8. A method of altering tumorigenicity in a cancer stem cell, the method comprising:

altering the activity of a microRNA expressed in said cell, selected from miR-214; miR-127; miR-142-3p; miR-199a; miR-409-3p; miR-125b; miR-146b; miR-199b; miR-222; miR-299-5p; miR-132; miR-221; miR-31; miR-432; miR-495; miR-150; miR-155; miR-338; miR-34b; miR-212; miR-146a; miR-126; miR-223; miR-130b; miR-196b; miR-521; miR-429; miR-193b; miR-183; miR-96; miR-200a; miR-200c; miR-141; miR-182; miR-200a; and miR-200b.

9. The method according to claim 8, wherein said microRNA is selected from miR-200c, miR-141, miR-200b, miR-200a, miR-429, miR-182, miR-96, and miR-183 and wherein the method comprises upregulating activity.

10. The method according to claim 9, wherein said agent comprises a miRNA genetic sequence selected from miR-200c, miR-141, miR-200b, miR-200a, miR-429, miR-182, miR-96, and miR-183, and operably linked to a promoter active in said cell.

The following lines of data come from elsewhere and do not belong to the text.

/-- Settles O59: by `blockAt_decryptCbc` a changed block enters its own block through `invCipher`, which is injective,
and the next one through XOR. -/
theorem cbcChainingSensitivity : Obligations.CbcChainingSensitivity := by
  intro K C C' p p' i hlen hi hsame hdiff hp hp'
  obtain ⟨h16, nb, nr, hk⟩ := keyLengthParams_of_decryptStream hp
  obtain rfl := Option.some.inj ((decryptStream_of_params hk h16 .cbc).symm.trans hp)
  obtain rfl := Option.some.inj ((decryptStream_of_params hk (hlen ▸ h16) .cbc).symm.trans hp')
  have hblocks : ∀ k, k ≠ i → blockAt C k = blockAt C' k := fun k hne =>
    blockAt_congr fun q hq => hsame _ (by omega)
  refine ⟨fun h => ?_, fun j hj hj1 => ?_, fun hi2 q => ?_⟩
  · rw [blockAt_decryptCbc _ nr (by omega), blockAt_decryptCbc _ nr (by omega),
      chainBefore_congr hblocks (by omega)] at h
    exact hdiff (decryptCbc_inj h)
  · by_cases hin : j < C.length
    · rw [getElem?_eq_blockAt (by simp; omega), getElem?_eq_blockAt (by simp; omega)]
      simp only [blockAt_decryptCbc _ nr (show j / 16 < C.length / 16 by omega),
        blockAt_decryptCbc _ nr (show j / 16 < C'.length / 16 by omega), hblocks _ hj, chainBefore_congr hblocks hj1]
    · rw [List.getElem?_eq_none (by simp; omega), List.getElem?_eq_none (by simp; omega)]
  · rw [blockAt_decryptCbc _ nr (by omega), blockAt_decryptCbc _ nr (by omega), hblocks (i + 1) (by omega),
      getElem_serialize_combine, getElem_serialize_combine, chainBefore, chainBefore, serialize_load, serialize_load,
      BitVec.xor_comm _ (blockAt C i)[q], BitVec.xor_comm _ (blockAt C' i)[q], xor_xor_xor_cancel]

end Sys2Proof.Machine
end

section
/-! PROOFS. The turns of the host driver (spec/44_mode_layer.md R246).  `delivers ts out Q s` says of a list of turns
what a triple says of a program: from `s` it runs, brings the bytes `out` to the host, and ends in a state with `Q`.
The rules for one access and for the engine's turn come first; then loading a block, running a command and reading DOUT are
put together, block by block, with `InStream` as the loop's invariant. -/

namespace Sys2Proof.Machine

/-! ### States that agree on the engine -/

theorem sameEngine_iff {s t : State} :
    sameEngine s t ↔ ∃ ts bus n, t = { s with schedule := ts, bus := bus, draws := n } := by
  refine ⟨fun h => ⟨_, _, _, h⟩, ?_⟩
  rintro ⟨ts, bus, n, rfl⟩
  rfl

theorem sameEngine.trans {s t u : State} (h : sameEngine s t) (h' : sameEngine t u) : sameEngine s u := by
  obtain ⟨_, _, _, rfl⟩ := sameEngine_iff.mp h
  obtain ⟨_, _, _, rfl⟩ := sameEngine_iff.mp h'
  rfl

theorem sameEngine_storeDin {s t : State} (h : sameEngine s t) (w : Fin 4) (v : Word) :
    sameEngine (storeDin w v s) (storeDin w v t) := by
  obtain ⟨_, _, _, rfl⟩ := sameEngine_iff.mp h
  rfl

/-- Nothing is pending and `rst` is not asserted. -/
def isIdle (s : State) : Prop := s.rst = false ∧ s.status.busy = false

theorem sameEngine.idle {s t : State} (h : sameEngine s t) (hs : isIdle s) : isIdle t := by
  obtain ⟨_, _, _, rfl⟩ := sameEngine_iff.mp h
  exact hs

/-- No command reads or writes `rst` and the bus log. -/
theorem exec_rst_bus {i : Instr} {s t : State} (h : exec i s = .next t) : t.rst = s.rst ∧ t.bus = s.bus := by
  rcases exec_cases h with ⟨-, -, rfl⟩ | ⟨-, rfl⟩ | ⟨-, -, rfl⟩ | ⟨-, _, _, -, rfl⟩ | ⟨-, rfl⟩ | ⟨-, -, _, rfl⟩ |
    ⟨-, -, _, _, rfl⟩ <;> simp [expandKey]

/-! ### Turns and what they bring to the host -/

/-- The turns `ts`, taken from `s`, append `out` to what the host read from DOUT and end in a state with `Q`. -/
def delivers (ts : List Turn) (out : List Byte) (Q : State → Prop) (s : State) : Prop :=
  ∃ t, playTurns ts s = .next t ∧ hostOutput t.bus = hostOutput s.bus ++ out ∧ Q t

section
variable {ts us : List Turn} {out out' : List Byte} {Q R : State → Prop} {s : State}

theorem delivers_nil (h : Q { s with schedule := [] }) : delivers [] [] Q s :=
  ⟨_, playTurns_nil s, (List.append_nil _).symm, h⟩

theorem delivers.seq (h : delivers ts out Q s) (h' : ∀ t, Q t → delivers us out' R t) :
    delivers (ts ++ us) (out ++ out') R s := by
  obtain ⟨t, ht, hout, hQ⟩ := h
  obtain ⟨u, hu, hout', hR⟩ := h' t hQ
  exact ⟨u, (playTurns_append ht).trans hu, by rw [hout', hout, List.append_assoc], hR⟩

theorem delivers.mono (h : delivers ts out Q s) (h' : ∀ t, Q t → R t) : delivers ts out R s := by
  obtain ⟨t, ht, hout, hQ⟩ := h
  exact ⟨t, ht, hout, h' t hQ⟩

/-- A turn whose step is known. -/
theorem delivers_of_step {t : Turn} {s' : State} (h : step { s with schedule := [t] } = .next s')
    (hout : hostOutput s'.bus = hostOutput s.bus ++ out) (hQ : Q s') : delivers [t] out Q s := by
  have hs : ({ s' with schedule := [] } : State) = s' := by rw [← step_schedule h]
  exact ⟨s', by rw [playTurns_cons h, playTurns_nil, hs], hout, hQ⟩

/-- Silent turns numbered `0 .. n-1`, each leading from `Q` of its number to `Q` of the next. -/
theorem delivers_range {turn : Nat → Turn} {Q : Nat → State → Prop} {n : Nat} (h0 : Q 0 { s with schedule := [] })
    (h : ∀ i, i < n → ∀ t, Q i t → delivers [turn i] [] (Q (i + 1)) t) :
    delivers ((List.range n).map turn) [] (Q n) s := by
  induction n with
  | zero => exact delivers_nil h0
  | succ n ih =>
    rw [List.range_succ, List.map_append]
    exact (ih fun i hi => h i (by omega)).seq (h n (by omega))

/-- When all turns are taken the schedule is empty. -/
theorem playTurns_schedule {t : State} (h : playTurns ts s = .next t) : t.schedule = [] := by
  induction ts generalizing s with
  | nil =>
    cases h
    rfl
  | cons a ts ih =>
    cases hs : step { s with schedule := a :: ts } with
    | next u =>
      rw [playTurns_cons hs] at h
      exact ih h
    | fault r =>
      rw [playTurns_step, hs] at h
      cases h
    | refused r =>
      rw [playTurns_step, hs] at h
      cases h

/-- The last phase of a stream ends as its turns do. -/
theorem finishStream_of_delivers (h : delivers ts out Q s) : ∃ t, finishStream ts s = .finished t ∧
    t.schedule = [] ∧ hostOutput t.bus = hostOutput s.bus ++ out ∧ Q t := by
  obtain ⟨t, ht, hout, hQ⟩ := h
  exact ⟨t, by simp only [finishStream, ht], playTurns_schedule ht, hout, hQ⟩

end

/-! ### Single turns -/

/-- An accepted write of a register that is guarded by BUSY. -/
theorem delivers_accepted {r : Reg} {off : Nat} {s : State} {v : Word} (accept : State → State) (h : standsAt r off)
    (hw : writeReg r v s = unlessBusy accept s) (hs : isIdle s) :
    delivers [wrTurn off v] [] (sameEngine (accept s)) s :=
  delivers_of_step (hostWrites_accepted accept h hw hs.1 hs.2 []) (hostOutput_cons _ _) rfl

/-- A STATUS read brings no output, and the driver sees ERR in its answer. -/
theorem delivers_status {s : State} (hr : s.rst = false) :
    delivers [rdTurn 0x04] [] (fun t => sameEngine s t ∧ errReadClear t.bus = !s.status.err) s := by
  have hno : ¬ Config.base + 0x40 ≤ Config.base + 0x04 := by omega
  refine delivers_of_step (hostReads_readReg status_standsAt hr []) ?_ ⟨rfl, ?_⟩
  · rw [hostOutput_cons, outputBytes, if_neg fun h => hno h.1]
  · rw [errReadClear_cons, readReg, statusWord_bit_err]

theorem delivers_polls {s : State} (hr : s.rst = false) (n : Nat) :
    delivers (List.replicate n (rdTurn 0x04)) [] (sameEngine s) s := by
  induction n generalizing s with
  | zero => exact delivers_nil rfl
  | succ n ih =>
    refine (delivers_status hr).seq (us := List.replicate n (rdTurn 0x04)) (out' := []) ?_
    rintro t ⟨ht, -⟩
    have hr' : t.rst = false := by rw [ht]; exact hr
    exact (ih hr').mono fun u hu => ht.trans hu

/-- A read of DOUT while BUSY is 0 brings the register's bytes. -/
theorem delivers_dout {s : State} (hs : isIdle s) (w : Fin 4) :
    delivers [rdTurn (0x40 + 4 * w.val)] (wordBytes s.dout[w]) (sameEngine s) s := by
  obtain ⟨hr, hb⟩ := hs
  have hread := hostReads_readReg (dout_standsAt w) hr
  rw [readReg, if_neg (by simp [hb])] at hread
  refine delivers_of_step (hread []) ?_ rfl
  rw [hostOutput_cons, outputBytes, if_pos ⟨by omega, by omega⟩]

/-- The engine's turn with a legal command pending. -/
theorem delivers_engine {i : Instr} {s t : State} (hp : pending s (encode i)) (hd : decode (encode i) = .ok i)
    (hx : exec i s = .next t) : delivers [.engine] [] (sameEngine t) s := by
  have hstep : step { s with schedule := [.engine] } = .next { t with schedule := [] } := by
    have hturn : engineTurn { s with schedule := [] } = exec i { s with schedule := [] } :=
      engineTurn_of_pending (s := { s with schedule := [] }) hp hd
    exact hturn.trans (by rw [exec_withSchedule, hx]; rfl)
  obtain ⟨-, hbus⟩ := exec_rst_bus hx
  exact delivers_of_step hstep (by simp [hbus]) rfl

/-! ### Loading a block, running a command, reading DOUT -/

/-- The four DIN writes of a block (30_encoding.md R98). -/
theorem delivers_blockTurns {s : State} (hs : isIdle s) (b : Block) :
    delivers (blockTurns b) [] (sameEngine { s with din := wordsOfBlock b }) s := by
  have hwrite (w : Fin 4) (d : Vector Word 4) (t : State) (ht : sameEngine { s with din := d } t) :
      delivers [wrTurn (0x30 + 4 * w.val) (wordsOfBlock b)[w]] []
        (sameEngine { s with din := d.set w (wordsOfBlock b)[w] }) t := by
    have hset := delivers_accepted (storeDin w (wordsOfBlock b)[w]) (din_standsAt w) rfl (ht.idle hs)
    exact hset.mono fun u hu => (sameEngine_storeDin ht w _).trans hu
  have hall := (hwrite 0 s.din s rfl).seq fun t ht => (hwrite 1 _ t ht).seq fun u hu =>
    (hwrite 2 _ u hu).seq (hwrite 3 _)
  have hdin : (((s.din.set 0 (wordsOfBlock b)[0]).set 1 (wordsOfBlock b)[1]).set 2 (wordsOfBlock b)[2]).set 3
      (wordsOfBlock b)[3] = wordsOfBlock b := by
    ext1 w hw
    interval_cases w <;> simp
  exact hdin ▸ hall

/-- The bytes of a block, register by register. -/
theorem toList_blockOfWords (v : Vector Word 4) : (blockOfWords v).toList =
    wordBytes v[0] ++ (wordBytes v[1] ++ (wordBytes v[2] ++ wordBytes v[3])) := by
  simp [blockOfWords, wordBytes, ← Vector.toList_toArray, List.ofFn_succ]

/-- The four DOUT reads of a block (30_encoding.md R98). -/
theorem delivers_readoutTurns {s : State} (hs : isIdle s) :
    delivers readoutTurns (blockOfWords s.dout).toList (sameEngine s) s := by
  have hread (w : Fin 4) (t : State) (ht : sameEngine s t) :
      delivers [rdTurn (0x40 + 4 * w.val)] (wordBytes s.dout[w]) (sameEngine s) t := by
    have hdout : t.dout = s.dout := by rw [ht]
    exact hdout ▸ (delivers_dout (ht.idle hs) w).mono fun u hu => ht.trans hu
  rw [toList_blockOfWords]
  exact (hread 0 s rfl).seq fun t ht => (hread 1 t ht).seq fun u hu => (hread 2 u hu).seq (hread 3)

/-- `RUN c` (30_encoding.md R98): the command is performed in the state its CMD write leaves, after any number of
polls. -/
theorem delivers_runTurns {i : Instr} {s : State} {Q : State → Prop} (hd : decode (encode i) = .ok i) (hs : isIdle s)
    (polls : Nat)
    (hx : ∀ t, sameEngine (acceptCmd (encode i) s) t → ∃ u, exec i t = .next u ∧ ∀ v, sameEngine u v → Q v) :
    delivers (runTurns i polls) [] Q s := by
  have hwrite : delivers [wrTurn 0x08 (encode i)] [] (sameEngine (acceptCmd (encode i) s)) s :=
    delivers_accepted (acceptCmd (encode i)) cmd_standsAt rfl hs
  refine hwrite.seq (us := List.replicate polls (rdTurn 0x04) ++ ([.engine] ++ [rdTurn 0x04]))
    (out' := [] ++ ([] ++ [])) fun t ht => ?_
  have hr : t.rst = false := by rw [ht]; exact hs.1
  refine (delivers_polls hr polls).seq fun u hu => ?_
  obtain ⟨v, hv, hQ⟩ := hx u (ht.trans hu)
  have hp : pending u (encode i) := by
    obtain ⟨_, _, _, rfl⟩ := sameEngine_iff.mp (ht.trans hu)
    exact ⟨hs.1, rfl, rfl⟩
  refine (delivers_engine hp hd hv).seq fun w hw => ?_
  have hr' : w.rst = false := by
    obtain ⟨hrst, -⟩ := exec_rst_bus hv
    rw [hw]
    exact hrst.trans hp.1
  exact (delivers_status hr').mono fun x hx => hQ x (hw.trans hx.1)

/-! ### The blocks of a stream -/

/-- Idle and without error in mode `m` under the schedule `rk` of `nr` rounds, with the chaining vector `V`. -/
structure InStream (m : Mode) (rk : List ByteMatrix) (nr : Nat) (V : ByteMatrix) (s : State) : Prop where
  idle : isIdle s
  err : s.status.err = false
  holds : HoldsKey rk nr s
  mode : s.ctrl.mode = m
  cv : s.cv = V

/-- With the block `b` in DIN the command `i` writes what `f` makes of CV. -/
structure Performs (m : Mode) (rk : List ByteMatrix) (nr : Nat) (i : Instr) (b : Block)
    (f : ByteMatrix → ByteMatrix × ByteMatrix) : Prop where
  decodes : decode (encode i) = .ok i
  result : ∀ s, HoldsKey rk nr s → s.ctrl.mode = m → dinBlock s = b → exec i s = .next (finishBlock (f s.cv) s)

section
variable (m : Mode) (rk : List ByteMatrix) (nr : Nat) (b : Block)

theorem performs_encrypt : Performs m rk nr .encrypt b (encryptStep m rk nr b) where
  decodes := by decide
  result s h hm hb := by rw [h.exec_encrypt, hm, hb]

theorem performs_decrypt : Performs m rk nr .decrypt b (decryptStep m rk nr b) where
  decodes := by decide
  result s h hm hb := by rw [h.exec_decrypt, hm, hb]

theorem performs_encryptFinal {len : Nat} (hlen : len ≤ 15) :
    Performs m rk nr (.encryptFinal len) b (encryptStep m rk nr (padBlock b len)) where
  decodes := decode_encryptFinal len hlen
  result s h hm hb := by rw [h.exec_encryptFinal, hm, hb]

end

/-- The chaining vector after the blocks `xs`. -/
def chainAfter (f : Block → ByteMatrix → ByteMatrix × ByteMatrix) (xs : List Block) (V : ByteMatrix) : ByteMatrix :=
  xs.foldl (fun W x => (f x W).2) V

11. The method according to claim 10, wherein said altering step is performed in vitro.

12. The method according to claim 10, wherein said altering step is performed in vivo.

13. The method according to claim 10, wherein the cancer stem cell is a breast cancer stem cell.

14. The method of claim 13, wherein the breast cancer stem cell is CD44⁺CD24^−/lowlineage⁻.

15. The method according to claim 8, wherein said altering step comprises administering to said cell an agent that decreases the level of said miRNA in said cell.

16. The method according to claim 15, wherein said agent is an anti-sense oligonucleotide.